下面是我们的ShuffleMapTask当中的runTask的方法,在这个方法当中主要是调用了我们的HashShuffleWrite当中的write方法来进行具体的写出操作
/**
*
*/
override def runTask(context: TaskContext): MapStatus = {
// Deserialize the RDD using the broadcast variable.
//反序列化的起始时间
val deserializeStartTime = System.currentTimeMillis()
// 获得反序列化器closureSerializer
val ser = SparkEnv.get.closureSerializer.newInstance()
// 调用反序列化器closureSerializer的deserialize()进行RDD和ShuffleDependency的反序列化,数据来源于taskBinary
val (rdd, dep) = ser.deserialize[(RDD[_], ShuffleDependency[_, _, _])](
ByteBuffer.wrap(taskBinary.value), Thread.currentThread.getContextClassLoader)
//计算Executor进行反序列化的时间
_executorDeserializeTime = System.currentTimeMillis() - deserializeStartTime
metrics = Some(context.taskMetrics)
var writer: ShuffleWriter[Any, Any] = null
try {
//获得shuffleManager
val manager = SparkEnv.get.shuffleManager
//根据partition指定分区的Shufflea获取Shuffle Writer,shuffleHandle是shuffle ID
//partitionId表示的是当前RDD的某个partition,也就是说write操作作用于partition之上
writer = manager.getWriter[Any, Any](dep.shuffleHandle, partitionId, context)

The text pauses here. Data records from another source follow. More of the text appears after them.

-- ==== Sys2Proof/Machine/Run.lean ====
section
/-! DEFINITION. What a step does around an instruction: the repeat prefixes that are refused, the boundary at which
inputs are sampled and interrupts accepted, standby and reset (R246, R763 to R770, R783 to R787, R808). -/

noncomputable section

namespace Sys2Proof.Machine

/-- The instruction is a prefix byte: it belongs to the instruction that follows (R135). -/
def isPrefix : Instr → Bool
  | .repc | .repnc | .rep | .repne | .buslock | .segOverride _ => true
  | _ => false

/-- A block instruction that compares (R240). -/
def isComparing : Instr → Bool
  | .cmpbk _ | .cmpm _ => true
  | _ => false

/-- A block instruction that does not compare (R240). -/
def isTransferring : Instr → Bool
  | .movbk _ | .ldm _ | .stm _ | .inm _ | .outm _ => true
  | _ => false

/-- The combinations of a repeat prefix and an instruction that the spec defines (R240, R246, D11). Two different repeat
prefixes are refused by the second one's own meaning. -/
def repeatAllowed (r : Option Rep) (i : Instr) : Bool :=
  match r with
  | none => true
  | some .rep | some .repne => isPrefix i || isComparing i || isTransferring i
  | some .repc | some .repnc => isPrefix i || isComparing i

/-- The five forms that hold off NMI, INT and single step at the boundary after them (R765, D53). -/
def opensWindowAll : Instr → Bool
  | .movSregReg16 .. | .movSregMem16 .. | .movReg16Sreg .. | .movMem16Sreg .. | .popSreg _ => true
  | _ => false

/-- The one instruction that holds off INT alone (R765). -/
def opensWindowInt : Instr → Bool
  | .ei => true
  | _ => false

/-- The end of an instruction: a window that it has not opened itself is over (R765, R808), and its prefixes are
forgotten (R56). -/
def State.endInstruction (s : State) (i : Instr) : State :=
  { s with
    inhibitAll := opensWindowAll i && s.inhibitAll
    inhibitInt := opensWindowInt i && s.inhibitInt
    pfx := Prefixes.none }

/-- What is accepted at a boundary, at most one of NMI, INT and single step in this order; reset, which the next step
takes, goes before them, and an inhibit window keeps them out (R763, R765, R770). -/
def State.accept (s : State) (singleStep : Bool) : State :=
  if s.pins.reset then s
  else if s.inhibitAll then s
  else if s.nmiPending then s.takeNmi
  else if s.intAcceptable then s.takeInt
  else if singleStep then s.takeSingleStep
  else s

/-- The boundary after an instruction. A block instruction that has stopped between two elements has sampled the pins
already and takes no single-step break (R768, D51); `brkBefore` is BRK when the instruction started (R770). -/
def State.boundary (s : State) (brkBefore : Bool) : State :=
  if s.suspended then { s with suspended := false }.accept false else s.sample.accept brkBefore

/-- A step in standby (R785, R786): NMI, INT with IE = 1, INT with IE = 0, or nothing. -/
def State.standbyStep (s : State) : State :=
  let t := s.sample
  if t.pins.reset then t
  else if t.nmiPending then t.takeNmi
  else if t.pins.intLevel then
    if t.psw.ie then t.takeInt else { t with halted := false }
  else t

/-- A step while the RESET pin is high (R800, R801). -/
def State.resetStep (s : State) : State := s.hardwareReset.sample

/-- An instruction of `len` bytes is taken from the queue and executed; a prefix ends without a boundary (R135, R765,
R808). -/
def State.run (s : State) (i : Instr) (len : Nat) : Result :=
  if repeatAllowed s.pfx.rep i then
    match exec i (s.issue len) with
    | .next t => .next (if isPrefix i then t else (t.endInstruction i).boundary s.psw.brk)
    | .fault r => .fault r
    | .refused r => .refused r
  else .refused .repeatCombination

/-- The instruction at PC is decoded in the mode that MD names (R139, R155, R808). -/
def State.fetched (s : State) : Decoded := decode s.psw.md s.fetchWindow

/-- An instruction of the emulation mode that is neither CALLN nor RETEM: what the parameter does, if there is one, within
what an 8080 instruction reaches, and the boundary after it (R155, R722, R725). -/
def State.emulated (s : State) (set8080 : Option (State → State)) : Result :=
  match set8080 with
  | none => .refused .unspecified8080
  | some f => .next ((s.after8080 (f s)).boundary s.psw.brk)

/-- One step with a given 8080 set: reset, standby, or the instruction at PC with the boundary after it (R808). A prefix
byte is a step of its own, without a boundary. -/
def stepWith (set8080 : Option (State → State)) (s : State) : Result :=
  if s.pins.reset then .next s.resetStep
  else if s.halted then .next s.standbyStep
  else
    match s.fetched with
    | .ok (i, rest) => s.run i (6 - rest.length)
    | .error .emulationOpcode => s.emulated set8080
    | .error e => .refused (.undecodable e)

/-- Bytes stored in program memory from an offset of PS on. -/
def storeBytes : List Byte → Word → State → State
  | [], _, s => s
  | b :: rest, off, s => storeBytes rest (off + 1) (s.writeByte s.ps off b)

/-- The bytes placed where the next step fetches: at PS:PC, with nothing prefetched, in the mode that decodes them,
and neither reset nor standby in the way. -/
def State.placing (s : State) (md : Bool) (bytes : List Byte) : State :=
  storeBytes bytes s.pc
    { s with
      psw := { s.psw with md := md }
      queue := []
      halted := false
      pins := { s.pins with reset := false } }

end Sys2Proof.Machine

end
end

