/-- MULU and MUL of an accumulator (R360 to R368): the whole product in AW, or in DW:AW, and V = CY = 1 where its
upper half is significant. MUL with an immediate (R369 to R373): the low word of the signed product in the
destination register, V = CY = 1 where the product is no signed 16-bit value. S, Z, AC and P are not constrained.
Choices: log entries 21 and 28. -/
def Obligations.Multiplications : Prop :=
  (∀ (s : State) (r : Reg) (m : Mem),
     let u8 (i : Instr) (d : Byte) : Prop := ∃ t, exec i s = .next t ∧
       t.aw.toNat = s.aw.toNat % 256 * d.toNat ∧ t.psw.cy = decide (256 ≤ s.aw.toNat % 256 * d.toNat) ∧
       t.psw.v = t.psw.cy ∧ ControlKept s t ∧ t = { s with aw := t.aw, psw := t.psw, freeCtr := t.freeCtr }
     let u16 (i : Instr) (d : Word) : Prop := ∃ t, exec i s = .next t ∧
       t.dw.toNat * 65536 + t.aw.toNat = s.aw.toNat * d.toNat ∧
       t.psw.cy = decide (65536 ≤ s.aw.toNat * d.toNat) ∧ t.psw.v = t.psw.cy ∧ ControlKept s t ∧
       t = { s with aw := t.aw, dw := t.dw, psw := t.psw, freeCtr := t.freeCtr }
     let s8 (i : Instr) (d : Byte) : Prop := ∃ t, exec i s = .next t ∧
       t.aw.toInt = (s.getReg8 .al_aw).toInt * d.toInt ∧
       t.psw.cy = decide (t.aw.toInt < -128 ∨ 127 < t.aw.toInt) ∧
       t.psw.v = t.psw.cy ∧ ControlKept s t ∧ t = { s with aw := t.aw, psw := t.psw, freeCtr := t.freeCtr }
     let s16 (i : Instr) (d : Word) : Prop := ∃ t, exec i s = .next t ∧
       t.dw.toInt * 65536 + t.aw.toNat = s.aw.toInt * d.toInt ∧
       t.psw.cy = decide (s.aw.toInt * d.toInt < -32768 ∨ 32767 < s.aw.toInt * d.toInt) ∧ t.psw.v = t.psw.cy ∧
       ControlKept s t ∧ t = { s with aw := t.aw, dw := t.dw, psw := t.psw, freeCtr := t.freeCtr }
     u8 (.muluReg8 r) (s.getReg8 r) ∧ u8 (.muluMem8 m) (s.readOperand .byte m) ∧
     u16 (.muluReg16 r) (s.getReg16 r) ∧ u16 (.muluMem16 m) (s.readOperand .word m) ∧
     s8 (.mulReg8 r) (s.getReg8 r) ∧ s8 (.mulMem8 m) (s.readOperand .byte m) ∧
     s16 (.mulReg16 r) (s.getReg16 r) ∧ s16 (.mulMem16 m) (s.readOperand .word m)) ∧
  (∀ (d r : Reg) (m : Mem) (i : Byte) (imm : Word),
     let product (a : State → Word) (b : Int) (s : State) (v : BitVec Width.word.bits) (f : Psw) : Prop :=
       (v.toNat : Int) = (a s).toInt * b % 65536 ∧
         f.cy = decide ((a s).toInt * b < -32768 ∨ 32767 < (a s).toInt * b) ∧ f.v = f.cy
     PutsReg (.mulReg16Reg16Imm8 d r i) .word d (product (fun s => s.getReg16 r) i.toInt) ∧
     PutsReg (.mulReg16Mem16Imm8 d m i) .word d (product (fun s => s.readWord (s.segOf m) (s.ea m)) i.toInt) ∧
     PutsReg (.mulReg16Reg16Imm16 d r imm) .word d (product (fun s => s.getReg16 r) imm.toInt) ∧
     PutsReg (.mulReg16Mem16Imm16 d m imm) .word d (product (fun s => s.readWord (s.segOf m) (s.ea m)) imm.toInt))

/-- DIVU and DIV where the quotient fits (R380 to R389): quotient, truncated toward zero, and remainder in AL and
AH, or in AW and DW; the six flags are not constrained. A signed quotient fits from -127 to 127, or -32767 to 32767.
Choices: log entries 21 and 26. -/
def Obligations.DivisionsGiveQuotientAndRemainder : Prop :=
  ∀ (s : State) (r : Reg) (m : Mem),
    let dwaw : BitVec 32 := s.dw ++ s.aw
    let u8 (i : Instr) (d : Byte) : Prop := d ≠ 0 → s.aw.toNat / d.toNat ≤ 0xFF →
      ∃ t, exec i s = .next t ∧ (t.getReg8 .al_aw).toNat = s.aw.toNat / d.toNat ∧
        (t.getReg8 .ah_sp).toNat = s.aw.toNat % d.toNat ∧ ControlKept s t ∧
        t = { s with aw := t.aw, psw := t.psw, freeCtr := t.freeCtr }
    let u16 (i : Instr) (d : Word) : Prop := d ≠ 0 → dwaw.toNat / d.toNat ≤ 0xFFFF →
      ∃ t, exec i s = .next t ∧ t.aw.toNat = dwaw.toNat / d.toNat ∧ t.dw.toNat = dwaw.toNat % d.toNat ∧
        ControlKept s t ∧ t = { s with aw := t.aw, dw := t.dw, psw := t.psw, freeCtr := t.freeCtr }
    let s8 (i : Instr) (d : Byte) : Prop :=
      d ≠ 0 → -127 ≤ s.aw.toInt.tdiv d.toInt → s.aw.toInt.tdiv d.toInt ≤ 127 →
      ∃ t, exec i s = .next t ∧ (t.getReg8 .al_aw).toInt = s.aw.toInt.tdiv d.toInt ∧
        (t.getReg8 .ah_sp).toInt = s.aw.toInt.tmod d.toInt ∧ ControlKept s t ∧
        t = { s with aw := t.aw, psw := t.psw, freeCtr := t.freeCtr }
    let s16 (i : Instr) (d : Word) : Prop :=
      d ≠ 0 → -32767 ≤ dwaw.toInt.tdiv d.toInt → dwaw.toInt.tdiv d.toInt ≤ 32767 →
      ∃ t, exec i s = .next t ∧ t.aw.toInt = dwaw.toInt.tdiv d.toInt ∧ t.dw.toInt = dwaw.toInt.tmod d.toInt ∧
        ControlKept s t ∧ t = { s with aw := t.aw, dw := t.dw, psw := t.psw, freeCtr := t.freeCtr }
    u8 (.divuReg8 r) (s.getReg8 r) ∧ u8 (.divuMem8 m) (s.readOperand .byte m) ∧
    u16 (.divuReg16 r) (s.getReg16 r) ∧ u16 (.divuMem16 m) (s.readOperand .word m) ∧
    s8 (.divReg8 r) (s.getReg8 r) ∧ s8 (.divMem8 m) (s.readOperand .byte m) ∧
    s16 (.divReg16 r) (s.getReg16 r) ∧ s16 (.divMem16 m) (s.readOperand .word m)
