/-! ### `setSp8080` -/

@[simp] theorem State.setSp8080_aw (v : Word) : (s.setSp8080 v).aw = s.aw := rfl
@[simp] theorem State.setSp8080_bw (v : Word) : (s.setSp8080 v).bw = s.bw := rfl
@[simp] theorem State.setSp8080_cw (v : Word) : (s.setSp8080 v).cw = s.cw := rfl
@[simp] theorem State.setSp8080_dw (v : Word) : (s.setSp8080 v).dw = s.dw := rfl
@[simp] theorem State.setSp8080_sp (v : Word) : (s.setSp8080 v).sp = s.sp := rfl
@[simp] theorem State.setSp8080_bp (v : Word) : (s.setSp8080 v).bp = v := rfl
@[simp] theorem State.setSp8080_ix (v : Word) : (s.setSp8080 v).ix = s.ix := rfl
@[simp] theorem State.setSp8080_iy (v : Word) : (s.setSp8080 v).iy = s.iy := rfl
@[simp] theorem State.setSp8080_ps (v : Word) : (s.setSp8080 v).ps = s.ps := rfl
@[simp] theorem State.setSp8080_ss (v : Word) : (s.setSp8080 v).ss = s.ss := rfl
@[simp] theorem State.setSp8080_ds0 (v : Word) : (s.setSp8080 v).ds0 = s.ds0 := rfl
@[simp] theorem State.setSp8080_ds1 (v : Word) : (s.setSp8080 v).ds1 = s.ds1 := rfl
@[simp] theorem State.setSp8080_pc (v : Word) : (s.setSp8080 v).pc = s.pc := rfl
@[simp] theorem State.setSp8080_psw (v : Word) : (s.setSp8080 v).psw = s.psw := rfl
@[simp] theorem State.setSp8080_mdWe (v : Word) : (s.setSp8080 v).mdWe = s.mdWe := rfl
@[simp] theorem State.setSp8080_nmiPending (v : Word) : (s.setSp8080 v).nmiPending = s.nmiPending := rfl
@[simp] theorem State.setSp8080_inhibitAll (v : Word) : (s.setSp8080 v).inhibitAll = s.inhibitAll := rfl
@[simp] theorem State.setSp8080_inhibitInt (v : Word) : (s.setSp8080 v).inhibitInt = s.inhibitInt := rfl
@[simp] theorem State.setSp8080_halted (v : Word) : (s.setSp8080 v).halted = s.halted := rfl
@[simp] theorem State.setSp8080_haltLock (v : Word) : (s.setSp8080 v).haltLock = s.haltLock := rfl
@[simp] theorem State.setSp8080_suspended (v : Word) : (s.setSp8080 v).suspended = s.suspended := rfl
@[simp] theorem State.setSp8080_pfx (v : Word) : (s.setSp8080 v).pfx = s.pfx := rfl
@[simp] theorem State.setSp8080_queue (v : Word) : (s.setSp8080 v).queue = s.queue := rfl
@[simp] theorem State.setSp8080_prefetchPlan (v : Word) : (s.setSp8080 v).prefetchPlan = s.prefetchPlan := rfl
@[simp] theorem State.setSp8080_queueBefore (v : Word) : (s.setSp8080 v).queueBefore = s.queueBefore := rfl
@[simp] theorem State.setSp8080_pins (v : Word) : (s.setSp8080 v).pins = s.pins := rfl
@[simp] theorem State.setSp8080_inputs (v : Word) : (s.setSp8080 v).inputs = s.inputs := rfl
@[simp] theorem State.setSp8080_ioIn (v : Word) : (s.setSp8080 v).ioIn = s.ioIn := rfl
@[simp] theorem State.setSp8080_ioCtr (v : Word) : (s.setSp8080 v).ioCtr = s.ioCtr := rfl
@[simp] theorem State.setSp8080_ioOut (v : Word) : (s.setSp8080 v).ioOut = s.ioOut := rfl
@[simp] theorem State.setSp8080_freeCtr (v : Word) : (s.setSp8080 v).freeCtr = s.freeCtr := rfl
@[simp] theorem State.setSp8080_mem (v : Word) : (s.setSp8080 v).mem = s.mem := rfl

/-! ### `setFlags8080` -/

@[simp] theorem State.setFlags8080_aw (f : Byte) : (s.setFlags8080 f).aw = s.aw := rfl
@[simp] theorem State.setFlags8080_bw (f : Byte) : (s.setFlags8080 f).bw = s.bw := rfl
@[simp] theorem State.setFlags8080_cw (f : Byte) : (s.setFlags8080 f).cw = s.cw := rfl
@[simp] theorem State.setFlags8080_dw (f : Byte) : (s.setFlags8080 f).dw = s.dw := rfl
@[simp] theorem State.setFlags8080_sp (f : Byte) : (s.setFlags8080 f).sp = s.sp := rfl
@[simp] theorem State.setFlags8080_bp (f : Byte) : (s.setFlags8080 f).bp = s.bp := rfl
@[simp] theorem State.setFlags8080_ix (f : Byte) : (s.setFlags8080 f).ix = s.ix := rfl
@[simp] theorem State.setFlags8080_iy (f : Byte) : (s.setFlags8080 f).iy = s.iy := rfl
@[simp] theorem State.setFlags8080_ps (f : Byte) : (s.setFlags8080 f).ps = s.ps := rfl
@[simp] theorem State.setFlags8080_ss (f : Byte) : (s.setFlags8080 f).ss = s.ss := rfl
@[simp] theorem State.setFlags8080_ds0 (f : Byte) : (s.setFlags8080 f).ds0 = s.ds0 := rfl
@[simp] theorem State.setFlags8080_ds1 (f : Byte) : (s.setFlags8080 f).ds1 = s.ds1 := rfl
@[simp] theorem State.setFlags8080_pc (f : Byte) : (s.setFlags8080 f).pc = s.pc := rfl
@[simp] theorem State.setFlags8080_mdWe (f : Byte) : (s.setFlags8080 f).mdWe = s.mdWe := rfl
@[simp] theorem State.setFlags8080_nmiPending (f : Byte) : (s.setFlags8080 f).nmiPending = s.nmiPending := rfl
@[simp] theorem State.setFlags8080_inhibitAll (f : Byte) : (s.setFlags8080 f).inhibitAll = s.inhibitAll := rfl
@[simp] theorem State.setFlags8080_inhibitInt (f : Byte) : (s.setFlags8080 f).inhibitInt = s.inhibitInt := rfl
@[simp] theorem State.setFlags8080_halted (f : Byte) : (s.setFlags8080 f).halted = s.halted := rfl
@[simp] theorem State.setFlags8080_haltLock (f : Byte) : (s.setFlags8080 f).haltLock = s.haltLock := rfl
@[simp] theorem State.setFlags8080_suspended (f : Byte) : (s.setFlags8080 f).suspended = s.suspended := rfl
@[simp] theorem State.setFlags8080_pfx (f : Byte) : (s.setFlags8080 f).pfx = s.pfx := rfl
@[simp] theorem State.setFlags8080_queue (f : Byte) : (s.setFlags8080 f).queue = s.queue := rfl
@[simp] theorem State.setFlags8080_prefetchPlan (f : Byte) : (s.setFlags8080 f).prefetchPlan = s.prefetchPlan := rfl
@[simp] theorem State.setFlags8080_queueBefore (f : Byte) : (s.setFlags8080 f).queueBefore = s.queueBefore := rfl
@[simp] theorem State.setFlags8080_pins (f : Byte) : (s.setFlags8080 f).pins = s.pins := rfl
@[simp] theorem State.setFlags8080_inputs (f : Byte) : (s.setFlags8080 f).inputs = s.inputs := rfl
@[simp] theorem State.setFlags8080_ioIn (f : Byte) : (s.setFlags8080 f).ioIn = s.ioIn := rfl
@[simp] theorem State.setFlags8080_ioCtr (f : Byte) : (s.setFlags8080 f).ioCtr = s.ioCtr := rfl
@[simp] theorem State.setFlags8080_ioOut (f : Byte) : (s.setFlags8080 f).ioOut = s.ioOut := rfl
@[simp] theorem State.setFlags8080_freeCtr (f : Byte) : (s.setFlags8080 f).freeCtr = s.freeCtr := rfl
@[simp] theorem State.setFlags8080_mem (f : Byte) : (s.setFlags8080 f).mem = s.mem := rfl

/-! ### `write8080` -/

@[simp] theorem State.write8080_aw (a : Word) (v : Byte) : (s.write8080 a v).aw = s.aw := rfl
@[simp] theorem State.write8080_bw (a : Word) (v : Byte) : (s.write8080 a v).bw = s.bw := rfl
@[simp] theorem State.write8080_cw (a : Word) (v : Byte) : (s.write8080 a v).cw = s.cw := rfl
@[simp] theorem State.write8080_dw (a : Word) (v : Byte) : (s.write8080 a v).dw = s.dw := rfl
@[simp] theorem State.write8080_sp (a : Word) (v : Byte) : (s.write8080 a v).sp = s.sp := rfl
@[simp] theorem State.write8080_bp (a : Word) (v : Byte) : (s.write8080 a v).bp = s.bp := rfl
@[simp] theorem State.write8080_ix (a : Word) (v : Byte) : (s.write8080 a v).ix = s.ix := rfl
@[simp] theorem State.write8080_iy (a : Word) (v : Byte) : (s.write8080 a v).iy = s.iy := rfl
@[simp] theorem State.write8080_ps (a : Word) (v : Byte) : (s.write8080 a v).ps = s.ps := rfl
@[simp] theorem State.write8080_ss (a : Word) (v : Byte) : (s.write8080 a v).ss = s.ss := rfl
@[simp] theorem State.write8080_ds0 (a : Word) (v : Byte) : (s.write8080 a v).ds0 = s.ds0 := rfl
@[simp] theorem State.write8080_ds1 (a : Word) (v : Byte) : (s.write8080 a v).ds1 = s.ds1 := rfl
@[simp] theorem State.write8080_pc (a : Word) (v : Byte) : (s.write8080 a v).pc = s.pc := rfl
@[simp] theorem State.write8080_psw (a : Word) (v : Byte) : (s.write8080 a v).psw = s.psw := rfl
@[simp] theorem State.write8080_mdWe (a : Word) (v : Byte) : (s.write8080 a v).mdWe = s.mdWe := rfl
@[simp] theorem State.write8080_nmiPending (a : Word) (v : Byte) : (s.write8080 a v).nmiPending = s.nmiPending := rfl
@[simp] theorem State.write8080_inhibitAll (a : Word) (v : Byte) : (s.write8080 a v).inhibitAll = s.inhibitAll := rfl
@[simp] theorem State.write8080_inhibitInt (a : Word) (v : Byte) : (s.write8080 a v).inhibitInt = s.inhibitInt := rfl
@[simp] theorem State.write8080_halted (a : Word) (v : Byte) : (s.write8080 a v).halted = s.halted := rfl
@[simp] theorem State.write8080_haltLock (a : Word) (v : Byte) : (s.write8080 a v).haltLock = s.haltLock := rfl
@[simp] theorem State.write8080_suspended (a : Word) (v : Byte) : (s.write8080 a v).suspended = s.suspended := rfl
@[simp] theorem State.write8080_pfx (a : Word) (v : Byte) : (s.write8080 a v).pfx = s.pfx := rfl
@[simp] theorem State.write8080_queue (a : Word) (v : Byte) : (s.write8080 a v).queue = s.queue := rfl
@[simp] theorem State.write8080_prefetchPlan (a : Word) (v : Byte) :
    (s.write8080 a v).prefetchPlan = s.prefetchPlan := rfl
@[simp] theorem State.write8080_queueBefore (a : Word) (v : Byte) : (s.write8080 a v).queueBefore = s.queueBefore := rfl
@[simp] theorem State.write8080_pins (a : Word) (v : Byte) : (s.write8080 a v).pins = s.pins := rfl
@[simp] theorem State.write8080_inputs (a : Word) (v : Byte) : (s.write8080 a v).inputs = s.inputs := rfl
@[simp] theorem State.write8080_ioIn (a : Word) (v : Byte) : (s.write8080 a v).ioIn = s.ioIn := rfl
@[simp] theorem State.write8080_ioCtr (a : Word) (v : Byte) : (s.write8080 a v).ioCtr = s.ioCtr := rfl
@[simp] theorem State.write8080_ioOut (a : Word) (v : Byte) : (s.write8080 a v).ioOut = s.ioOut := rfl
@[simp] theorem State.write8080_freeCtr (a : Word) (v : Byte) : (s.write8080 a v).freeCtr = s.freeCtr := rfl
@[simp] theorem State.write8080_mem (a : Word) (v : Byte) :
    (s.write8080 a v).mem = Memory.write s.mem (s.phys8080 a).toNat v := rfl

//针对RDD中的分区partition,调用rdd的iterator()方法后,再调用writer的write()方法,写数据
writer.write(rdd.iterator(partition, context).asInstanceOf[Iterator[_ <: Product2[Any, Any]]])
//停止writer,并返回标志位
writer.stop(success = true).get
} catch {
case e: Exception =>
try {
if (writer != null) {
writer.stop(success = false)
}
} catch {
case e: Exception =>
log.debug("Could not stop writer", e)
}
throw e
}
}
下面这个代码是我们的HashShuffleWrite的写方法的代码如下:
/**
* Write a bunch of records to this task's output
* 将一堆记录写入此任务的输出*/
/**
* 主要处理两件事:
* 1)判断是否需要进行聚合,比如和都要写入的话,那么先生成
* 然后再进行后续的写入工作
* 2)利用Partition函数来决定写入哪一个文件中.
*/
override def write(records: Iterator[Product2[K, V]]): Unit = {
//判断aggregator是否被定义,需要做Map端聚合操作
val iter = if (dep.aggregator.isDefined) {
if (dep.mapSideCombine) {//判断是否需要聚合,如果需要,聚合records执行map端的聚合
//汇聚工作,reducebyKey是一分为二的,一部在ShuffleMapTask中进行聚合
//另一部分在resultTask中聚合
dep.aggregator.get.combineValuesByKey(records, context)
} else {
records
}
} else {
require(!dep.mapSideCombine, "Map-side combine without Aggregator specified!")
records
}
//利用getPartition函数来决定写入哪一个文件中.
for (elem <- iter) {
//elem是类似于的键值对,以K为参数用partitioner计算其对应的值,
val bucketId = dep.partitioner.getPartition(elem._1)//获得该element需要写入的partitioner
//实际调用FileShuffleBlockManager.forMapTask进入数据写入
//bucketId文件名称,key elem._1,value elem._2
shuffle.writers(bucketId).write(elem._1, elem._2)
}
}
FileShuffleBlockResolver类的主要解析如下:
/**
* Manages assigning disk-based block writers to shuffle tasks. Each shuffle task gets one file
* per reducer (this set of files is called a ShuffleFileGroup).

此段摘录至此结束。